Article Preview
TopIntroduction
One of the most widespread researches in computer vision field is Human Activity Recognition (HAR), because of its extensive significances. To name a few are, surveillance of video, entertainment through human and computer, health care analysis, social welfare and so on. The main purpose of HAR remains in examining and identifying human activities by machines. In spite of consequential efforts have been made in the past several years, identifying human action precisely is still a demanding problem.
Human activity recognition using smartphones benefits several applications. To name a few are, healthcare system, body fitness, smart home and so on. Instead of using smart phones that are invasive and necessitate additional cost, using smart phones integrated with different types of sensors are found to be of extensive use. In a previous research work by Chen et al. (2017), Coordinate Transformation and Principal Component Analysis (CT-PCA) was investigated for robust human activity recognition with respect to direction, position.
The CT-PCA scheme addressed one of the most significant issues with respect to the effect of orientation variations in HAR based on smart phone. In addition to improve the performance of recognition, an efficient Online-independent Support Vector Machine (OSVM) algorithm was designed. Despite improvement found in recognition performance of the system, however, with complex tasks, representative features are not selected in a proper manner. This in turn results in error and therefore recognition accuracy for human activity recognition was said to be compromised. Potential solution is to introduce machine learning algorithms that extract representative features even for complex tasks, therefore addressing the error rate.

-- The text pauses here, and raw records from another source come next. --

-- ==== Sys2Proof/Laws/State.lean ====
section
/-! SUPPORT. One lemma per field per update of State, so that no later proof unfolds a record update or a port
operation. -/

namespace Sys2Proof
namespace Machine

/-! `State.raise` -/

@[simp] theorem State.raise_cfg (s : State) (k : ErrKind) : (s.raise k).cfg = s.cfg := rfl
@[simp] theorem State.raise_rx (s : State) (k : ErrKind) : (s.raise k).rx = s.rx := rfl
@[simp] theorem State.raise_sess (s : State) (k : ErrKind) : (s.raise k).sess = s.sess := rfl
@[simp] theorem State.raise_image (s : State) (k : ErrKind) : (s.raise k).image = s.image := rfl
@[simp] theorem State.raise_inbox (s : State) (k : ErrKind) : (s.raise k).inbox = s.inbox := rfl
@[simp] theorem State.raise_drawIn (s : State) (k : ErrKind) : (s.raise k).drawIn = s.drawIn := rfl
@[simp] theorem State.raise_statusIn (s : State) (k : ErrKind) : (s.raise k).statusIn = s.statusIn := rfl
@[simp] theorem State.raise_replyIn (s : State) (k : ErrKind) : (s.raise k).replyIn = s.replyIn := rfl
@[simp] theorem State.raise_freeIdx (s : State) (k : ErrKind) : (s.raise k).freeIdx = s.freeIdx := rfl
@[simp] theorem State.raise_tx (s : State) (k : ErrKind) : (s.raise k).tx = s.tx := rfl
@[simp] theorem State.raise_err (s : State) (k : ErrKind) : (s.raise k).err = some k := rfl
@[simp] theorem State.raise_calls (s : State) (k : ErrKind) : (s.raise k).calls = s.calls := rfl
@[simp] theorem State.raise_img (s : State) (k : ErrKind) : (s.raise k).img = s.img := rfl
@[simp] theorem State.raise_fnOut (s : State) (k : ErrKind) : (s.raise k).fnOut = s.fnOut := rfl

/-! `State.called` -/

@[simp] theorem State.called_cfg (s : State) (c : HandlerCall) : (s.called c).cfg = s.cfg := rfl
@[simp] theorem State.called_rx (s : State) (c : HandlerCall) : (s.called c).rx = s.rx := rfl
@[simp] theorem State.called_sess (s : State) (c : HandlerCall) : (s.called c).sess = s.sess := rfl
@[simp] theorem State.called_image (s : State) (c : HandlerCall) : (s.called c).image = s.image := rfl
@[simp] theorem State.called_inbox (s : State) (c : HandlerCall) : (s.called c).inbox = s.inbox := rfl
@[simp] theorem State.called_drawIn (s : State) (c : HandlerCall) : (s.called c).drawIn = s.drawIn := rfl
@[simp] theorem State.called_statusIn (s : State) (c : HandlerCall) : (s.called c).statusIn = s.statusIn := rfl
@[simp] theorem State.called_replyIn (s : State) (c : HandlerCall) : (s.called c).replyIn = s.replyIn := rfl
@[simp] theorem State.called_freeIdx (s : State) (c : HandlerCall) : (s.called c).freeIdx = s.freeIdx := rfl
@[simp] theorem State.called_tx (s : State) (c : HandlerCall) : (s.called c).tx = s.tx := rfl
@[simp] theorem State.called_err (s : State) (c : HandlerCall) : (s.called c).err = s.err := rfl
@[simp] theorem State.called_calls (s : State) (c : HandlerCall) : (s.called c).calls = s.calls ++ [c] := rfl
@[simp] theorem State.called_img (s : State) (c : HandlerCall) : (s.called c).img = s.img := rfl
@[simp] theorem State.called_fnOut (s : State) (c : HandlerCall) : (s.called c).fnOut = s.fnOut := rfl

/-! `State.lockSession` -/

@[simp] theorem State.lockSession_cfg (s : State) : (s.lockSession).cfg = s.cfg := rfl
@[simp] theorem State.lockSession_rx (s : State) : (s.lockSession).rx = s.rx := rfl
@[simp] theorem State.lockSession_sess (s : State) : (s.lockSession).sess = .locked := rfl
@[simp] theorem State.lockSession_image (s : State) : (s.lockSession).image = s.image := rfl
@[simp] theorem State.lockSession_inbox (s : State) : (s.lockSession).inbox = s.inbox := rfl
@[simp] theorem State.lockSession_drawIn (s : State) : (s.lockSession).drawIn = s.drawIn := rfl
@[simp] theorem State.lockSession_statusIn (s : State) : (s.lockSession).statusIn = s.statusIn := rfl
@[simp] theorem State.lockSession_replyIn (s : State) : (s.lockSession).replyIn = s.replyIn := rfl
@[simp] theorem State.lockSession_freeIdx (s : State) : (s.lockSession).freeIdx = s.freeIdx := rfl
@[simp] theorem State.lockSession_tx (s : State) : (s.lockSession).tx = s.tx := rfl
@[simp] theorem State.lockSession_err (s : State) : (s.lockSession).err = s.err := rfl
@[simp] theorem State.lockSession_calls (s : State) : (s.lockSession).calls = s.calls := rfl
@[simp] theorem State.lockSession_img (s : State) : (s.lockSession).img = s.img := rfl
@[simp] theorem State.lockSession_fnOut (s : State) : (s.lockSession).fnOut = s.fnOut := rfl

/-! `State.resetDecoder` -/

@[simp] theorem State.resetDecoder_cfg (s : State) : (s.resetDecoder).cfg = s.cfg := rfl
@[simp] theorem State.resetDecoder_rx (s : State) : (s.resetDecoder).rx = .waitDevice := rfl
@[simp] theorem State.resetDecoder_sess (s : State) : (s.resetDecoder).sess = s.sess := rfl
@[simp] theorem State.resetDecoder_image (s : State) : (s.resetDecoder).image = s.image := rfl
@[simp] theorem State.resetDecoder_inbox (s : State) : (s.resetDecoder).inbox = s.inbox := rfl
@[simp] theorem State.resetDecoder_drawIn (s : State) : (s.resetDecoder).drawIn = s.drawIn := rfl
@[simp] theorem State.resetDecoder_statusIn (s : State) : (s.resetDecoder).statusIn = s.statusIn := rfl
@[simp] theorem State.resetDecoder_replyIn (s : State) : (s.resetDecoder).replyIn = s.replyIn := rfl
@[simp] theorem State.resetDecoder_freeIdx (s : State) : (s.resetDecoder).freeIdx = s.freeIdx := rfl
@[simp] theorem State.resetDecoder_tx (s : State) : (s.resetDecoder).tx = s.tx := rfl
@[simp] theorem State.resetDecoder_err (s : State) : (s.resetDecoder).err = s.err := rfl
@[simp] theorem State.resetDecoder_calls (s : State) : (s.resetDecoder).calls = s.calls := rfl
@[simp] theorem State.resetDecoder_img (s : State) : (s.resetDecoder).img = s.img := rfl
@[simp] theorem State.resetDecoder_fnOut (s : State) : (s.resetDecoder).fnOut = s.fnOut := rfl

/-! `State.resetBlock` -/

@[simp] theorem State.resetBlock_cfg (s : State) : (s.resetBlock).cfg = s.cfg := rfl
@[simp] theorem State.resetBlock_rx (s : State) : (s.resetBlock).rx = .waitDevice := rfl
@[simp] theorem State.resetBlock_sess (s : State) : (s.resetBlock).sess = .locked := rfl
@[simp] theorem State.resetBlock_image (s : State) : (s.resetBlock).image = s.image := rfl
@[simp] theorem State.resetBlock_inbox (s : State) : (s.resetBlock).inbox = s.inbox := rfl
@[simp] theorem State.resetBlock_drawIn (s : State) : (s.resetBlock).drawIn = s.drawIn := rfl
@[simp] theorem State.resetBlock_statusIn (s : State) : (s.resetBlock).statusIn = s.statusIn := rfl
@[simp] theorem State.resetBlock_replyIn (s : State) : (s.resetBlock).replyIn = s.replyIn := rfl
@[simp] theorem State.resetBlock_freeIdx (s : State) : (s.resetBlock).freeIdx = s.freeIdx := rfl
@[simp] theorem State.resetBlock_tx (s : State) : (s.resetBlock).tx = s.tx := rfl
@[simp] theorem State.resetBlock_err (s : State) : (s.resetBlock).err = s.err := rfl
@[simp] theorem State.resetBlock_calls (s : State) : (s.resetBlock).calls = s.calls := rfl
@[simp] theorem State.resetBlock_img (s : State) : (s.resetBlock).img = s.img := rfl
@[simp] theorem State.resetBlock_fnOut (s : State) : (s.resetBlock).fnOut = s.fnOut := rfl
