theorem execMode4_effect {dev : Byte} {p : List Byte} {s t : State} (h : execMode4ActuatorTest dev p s = .next t) :
    RequestEffect dev 4#8 s t := by
  unfold execMode4ActuatorTest at h
  split at h
  · cases h; exact unknownMode_effect s dev 4#8
  · rename_i c _
    cases h
    constructor
    case tx => simpa [State.callOutput] using s.afterStatus.callHandler_tx (.output c) s.nextStatus.requests dev 4#8 _
    case calls => simp [HandlerCall.privileged]
    case served =>
      refine ⟨s.nextStatus.requests, .inr ⟨by simp, .inr rfl⟩, by simp, by simp, by simp, ?_⟩
      have := s.afterStatus.callHandler_err (.output c) s.nextStatus.requests dev 4#8 (some [s.nextStatus.status])
      simp only [State.afterStatus_err, State.afterStatus_cfg] at this
      unfold State.callOutput
      tauto
    all_goals simp

/-! ### Routing -/

theorem mode_cases (m : Byte) : m = 13#8 ∨ m = 1#8 ∨ m = 2#8 ∨ m = 3#8 ∨ m = 4#8 ∨ m = 5#8 ∨ m = 6#8 ∨ m = 7#8 ∨
    m = 8#8 ∨ m = 9#8 ∨ m = 10#8 ∨ m ∉ Config.routedModes := by
  revert m
  decide

theorem decodeRequest_reserved (cfg : Config.Profile) (f : Frame) (h : f.mode ∉ cfg.modes ∨ f.mode ∉ Config.routedModes) :
    decodeRequest cfg f = .reservedMode f.deviceId f.mode f.payload := by
  unfold decodeRequest
  split
  · rename_i hc
    have hr := h.resolve_left (by simpa using hc)
    split <;> first
      | rfl
      | (rename_i hm; exfalso; apply hr; rw [show f.mode = BitVec.ofNat 8 f.mode.toNat by simp, hm]; decide)
  · rfl

theorem dispatch_reserved (f : Frame) (s : State) (h : f.mode ∉ s.cfg.modes ∨ f.mode ∉ Config.routedModes) :
    dispatch f s = execReservedMode f.deviceId f.mode f.payload s := by
  unfold dispatch
  split
  · rename_i hc
    have hr := h.resolve_left (by simpa using hc)
    split <;> first
      | rfl
      | (rename_i hm; exfalso; apply hr; rw [show f.mode = BitVec.ofNat 8 f.mode.toNat by simp, hm]; decide)
  · rfl

theorem security_effect {f : Frame} {s t : State} (h : security f s = .next t) :
    RequestEffect f.deviceId 13#8 s t := by
  unfold security at h
  split at h
  · split at h
    · exact execSeedRequest_effect h
    · cases h; exact unknownMode_effect s f.deviceId 13#8
  · split at h
    · split at h
      · exact execKeySubmit_effect h
      · cases h; exact unknownMode_effect s f.deviceId 13#8
    · cases h; exact unknownMode_effect s f.deviceId 13#8

/-- Everything a dispatched frame can do. -/
theorem dispatch_effect {f : Frame} {s t : State} (h : dispatch f s = .next t) :
    RequestEffect f.deviceId f.mode s t := by
  obtain ⟨dev, len, m, p, c⟩ := f
  dsimp only
  by_cases hm : m ∈ s.cfg.modes
  · have hc : s.cfg.modes.contains m = true := by simpa using hm
    simp only [dispatch, hc, if_true] at h
    rcases mode_cases m with e | e | e | e | e | e | e | e | e | e | e | e
    · subst e; exact security_effect (f := ⟨dev, len, 13#8, p, c⟩) h
    · subst e; cases h; exact forward_effect s .telemetry dev 1#8 p (by simp [HandlerCall.privileged])
    · subst e; cases h; exact forward_effect s (.ext 2#8) dev 2#8 p (by simp [HandlerCall.privileged])
    · subst e; cases h; exact forward_effect s (.ext 3#8) dev 3#8 p (by simp [HandlerCall.privileged])
    · subst e; exact execMode4_effect h
    · subst e; cases h; exact gated_effect s .flashEntry dev 5#8 p
    · subst e; cases h; exact gated_effect s .upload dev 6#8 p
    · subst e; cases h; exact forward_effect s (.ext 7#8) dev 7#8 p (by simp [HandlerCall.privileged])
    · subst e; cases h; exact forward_effect s (.ext 8#8) dev 8#8 p (by simp [HandlerCall.privileged])
    · subst e; cases h; exact forward_effect s (.ext 9#8) dev 9#8 p (by simp [HandlerCall.privileged])
    · subst e; cases h; exact forward_effect s (.ext 10#8) dev 10#8 p (by simp [HandlerCall.privileged])
    · have he := dispatch_reserved ⟨dev, len, m, p, c⟩ s (.inr e)
      simp only [dispatch, hc, if_true] at he
      rw [he] at h
      cases h
      exact unknownMode_effect s dev m
  · rw [dispatch_reserved ⟨dev, len, m, p, c⟩ s (.inl hm)] at h
    cases h
    exact unknownMode_effect s dev m

/-- A frame that changes the session is a mode-13 one with a sub-request's length byte (43_security.md R199, R200). -/
theorem dispatch_sess {f : Frame} {s t : State} (h : dispatch f s = .next t) (hne : t.sess ≠ s.sess) :
    f.mode = 13#8 ∧ (f.lengthByte = s.cfg.lenSeedRequest ∨ f.lengthByte = s.cfg.lenKeySubmit) := by
  have hm := ((dispatch_effect h).sess.resolve_left hne).2
  refine ⟨hm, ?_⟩
  by_contra hl
  rw [not_or] at hl
  by_cases hc : 13#8 ∈ s.cfg.modes
  · simp only [dispatch, hm, List.contains_iff_mem, hc, if_true, security, if_neg hl.1, if_neg hl.2] at h
    cases h
    exact hne (by simp)
  · rw [dispatch_reserved f s (.inl (by rwa [hm]))] at h
    cases h
    exact hne (by simp)

/-! ### The step of a received byte -/

/-- A received byte is one step of the decoder's automaton and what its outcome does to the block. -/
theorem step_rx {s : State} {b : Byte} {rest : List Input} (h : s.inbox = .rx b :: rest) :
    step s = (s.begun rest).received (decoderStep s.cfg s.rx b) := by
  rw [step_cons h]
  cases hr : s.rx <;>
    simp only [Input.instr, Decoder.state, decodeRx, exec, execRxWaitDevice, execRxWaitLength, execRxWaitMode,
      execRxWaitPayload, execRxWaitChecksum, State.begun, hr, decoderStep]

In Posture Tendency Descriptor (PTD) Yao et al., (2018) an intuitive dividing algorithm was first designed that efficiently divided the action sequence into various action snippets. The purpose of applying the intuitive dividing algorithm was the geometric structure within the activity was preserved, resulting in the improvement in the recognition accuracy. With the obtained action snippets, an interpretable and discriminative posture tendency descriptor (PTD) was built with the purpose of representing one action snippet.
Finally, multiple PTDs were integrated in a vertical and time-related order resulting in the human activity representation, therefore reducing the computational complexity involved in human activity recognition. Despite improvement addressed in terms of recognition accuracy, with the focus on the global dynamic tendency by measuring the covariance of the entire body joint locations, could increase the computational complexity or the computational time involved.
Potential solution is to classify only the key frames by applying the Nearest Neighbor with the confidence of the nearest frames, therefore minimize the computational time involved during human action recognition. A comparative study on human activity recognition was carried out by Wang et al. (2016), with novel feature selection approach resulting in improvement in terms of time.
Most prevailing techniques make the unfeasible speculation that persons walk along a stable orientation or a presumed path. Previously, a sparse reconstruction based metric learning method was investigated by Lu et al. (2014), thereby reducing the reconstruction error. Scale Invariant Feature Transform (SIFT) was used by Moussa et al., (2015) for detecting interest points for HAR. Yet another trajectory-based representation was designed by Haiam et al., (2015), to extract effective trajectories in realistic conditions. This in turn had positive impact on the recognition accuracy. However, anticipation with respect to trajectory remained unaddressed. To solve this issue, Anticipatory Temporal Conditional Random Field (ATCRF) was applied in a previous research work by Hema et al., (2016), resulting in the improvement in anticipation time.